> **SOURCE DATA**
______

/-! ### Reception (R408, R411, R412) -/

/-- Does a datagram hold a whole command whose trailer, header and prefix are right (R408)? -/
def cmdFormOk (l : List Byte) : Bool :=
  let r := Rec.ofBytes l
  let t := r.typ.toNat
  let tgt := (Rec.target r)
  decide (56 ≤ l.length) && decide (l.length = Rec.size r) && decide (r.payload.length = 8 * leAt l 28 2) && Rec.crcOk l
    && decide (0x0401 ≤ t) && decide (t ≤ 0x040B) && decide (r.cls = 8) && decide (r.colour = 0) && bit r.src 31
    && decide (r.src.toNat % 2 ^ 31 < 2 ^ 14) && decide (r.wsId = 0) && decide (r.wsGen = 0) && decide (r.seq ≠ 0)
    && decide (fldN tgt 18 12 = 0) && (tgt.testBit 30 == fleetCmd t)
    && (!tgt.testBit 31 || decide (fldN tgt 0 18 < 2 ^ 14))

/-- The de-duplication of an origin's command (R411): the entry after rule 1, and whether the command is stale or a
duplicate. -/
def Dedup.look (d : Dedup) (c s : Nat) : Dedup × Bool × Bool :=
  let d1 : Dedup := if d.c < c then { c := c, h := 0, m := 0 } else d
  let stale := decide (c < d1.c) || decide (s + 64 < d1.h)
  (d1, stale, decide (s = d1.h) || (decide (s < d1.h) && bit d1.m (d1.h - 1 - s)))

/-- The entry after sequence `s` is recorded. -/
def Dedup.note (d : Dedup) (s : Nat) : Dedup :=
  if d.h < s then { d with h := s, m := (d.m <<< (s - d.h)) ||| (1#64 <<< (s - d.h - 1)) }
  else { d with m := d.m ||| (1#64 <<< (d.h - 1 - s)) }

/-- A fabric command arrives by either path. -/
def Glexon.cmdArrives (g : Glexon) (l : List Byte) : Glexon :=
  if cmdFormOk l = false then g.bumpFld Reg.TS_CMD_STAT 16 16 1
  else
    let r := Rec.ofBytes l
    let s := r.seq.toNat
    let (d, stale, dup) := (SMap.get {} g.ts.dedup (Rec.origin r)).look (Rec.cycles r) s
    let keep (h : Glexon) (d : Dedup) : Glexon := { h with ts := { h.ts with dedup := SMap.put {} h.ts.dedup (Rec.origin r) d } }
    if stale then
      ((keep g d).bumpFld Reg.TS_CMD_STAT 32 16 1).event 0x0320 30 [word (Rec.origin r), word s, word (Rec.cycles r)]
    else if dup then (keep g d).bumpFld Reg.TS_CMD_STAT 48 16 1
    else if g.ts.fifo.length < 256 then keep (g.fifoPut r) (d.note s)
    else keep (g.fifoPut r) d

/-- COMMAND_RECEIVE (R411). -/
def execCommandReceive (bytes : List Byte) (s : State) : Answer := onCore (fun g => g.cmdArrives bytes) s

/-! ### The executor (R412) -/

/-- The executor reads the command at the head of the FIFO, of type `t`, and handles it by `f`, or refuses it. -/
def execHead (t : Nat) (f : Glexon → Rec → Glexon) (s : State) : Answer :=
  onCore (fun g =>
    match g.ts.fifo with
    | r :: rest =>
      if bit (g.rd Reg.TS_CTRL) 62 ∧ r.typ.toNat = t then
        let g1 : Glexon := { g with ts := { g.ts with fifo := rest } }
        if cmdArgsOk r then f g1 r else g1.cmdRefuse (Rec.origin r) r.seq.toNat t
      else g
    | [] => g) s

/-- A command whose target is not here fails its prefix check. -/
def Glexon.notHere (g : Glexon) : Glexon := g.bumpFld Reg.TS_CMD_STAT 16 16 1

/-- The port of the die that a command targets, at its leaf; `none` in the outer place where the target is not here. -/
def Glexon.targetOf (g : Glexon) (r : Rec) : Option (Option Nat) :=
  if (Rec.target r) < 2 ^ 31 then (g.portOfDie ((Rec.target r) % 2 ^ 18)).map some
  else if (Rec.target r) % 2 ^ 18 = g.index ∧ g.indexValid then some none else none

/-- Notes a Greyout or Blackout for the event of the next boundary (R415). -/
def Glexon.noteApplied (g : Glexon) (grey : Bool) (r : Rec) (rate : Nat) : Glexon :=
  { g with ts := { g.ts with applied := g.ts.applied ++ [(grey, (Rec.target r), leAt r.payload 16 1, rate)] } }

/-- A leaf sends one Tap command that writes registers of a die, and keeps the values in its record of the die. -/
def TapPort.decideMany (t : TapPort) (l : List (Nat × Word)) (c : PortCmd) : TapPort :=
  let t1 := { t with want := l.foldl (fun m (e : Nat × Word) => SMap.put none m e.1 (some e.2)) t.want }
  if t1.up then t1.queueCmd { c with regs := l } else t1

/-- GREYOUT (R413): the shaper word to the named classes of a die, or of this Glexon. -/
def Glexon.greyout (g : Glexon) (r : Rec) : Glexon :=
  let mask := leAt r.payload 16 1
  let w := word (leAt r.payload 24 8)
  let g1 := g.noteApplied true r (fld w 40 24)
  match g.targetOf r with
  | none => g.notHere
  | some (some p) =>
    g1.modPort p fun t => t.decideMany ((onesBelow 4 mask).map fun c => (Reg.BM_TAP_SHAPE c, w))
      { op := 4, args := leBytes 1 mask ++ leBytes 7 0 ++ leBytes 8 w.toNat }
  | some none => (onesBelow 4 mask).foldl (fun h c => h.rwtPut (Reg.TS_GREY c) w) g1

/-- BLACKOUT (R414): the mask replaces the previous one. -/
def Glexon.blackout (g : Glexon) (r : Rec) : Glexon :=
  let mask := leAt r.payload 16 1
  let g1 := g.noteApplied false r 0
  match g.targetOf r with
  | none => g.notHere
  | some (some p) =>
    g1.modPort p fun t => t.decideMany [(Reg.BM_TAP_BLACKOUT, word mask)] { op := 5, args := leBytes 1 mask }
  | some none => g1.rwtPut Reg.TS_BLACKOUT (word mask)

/-- GREYOUT. -/
def execGreyout (s : State) : Answer := execHead 0x0401 Glexon.greyout s
/-- BLACKOUT. -/
def execBlackout (s : State) : Answer := execHead 0x0402 Glexon.blackout s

______

Without changing anything, quote the lines from the top of the data to the line that contains "let t := r.typ.toNat", including that line.

> **RESPONSE FOR THIS EXERCISE**
/-! ### Reception (R408, R411, R412) -/

/-- Does a datagram hold a whole command whose trailer, header and prefix are right (R408)? -/
def cmdFormOk (l : List Byte) : Bool :=
  let r := Rec.ofBytes l
  let t := r.typ.toNat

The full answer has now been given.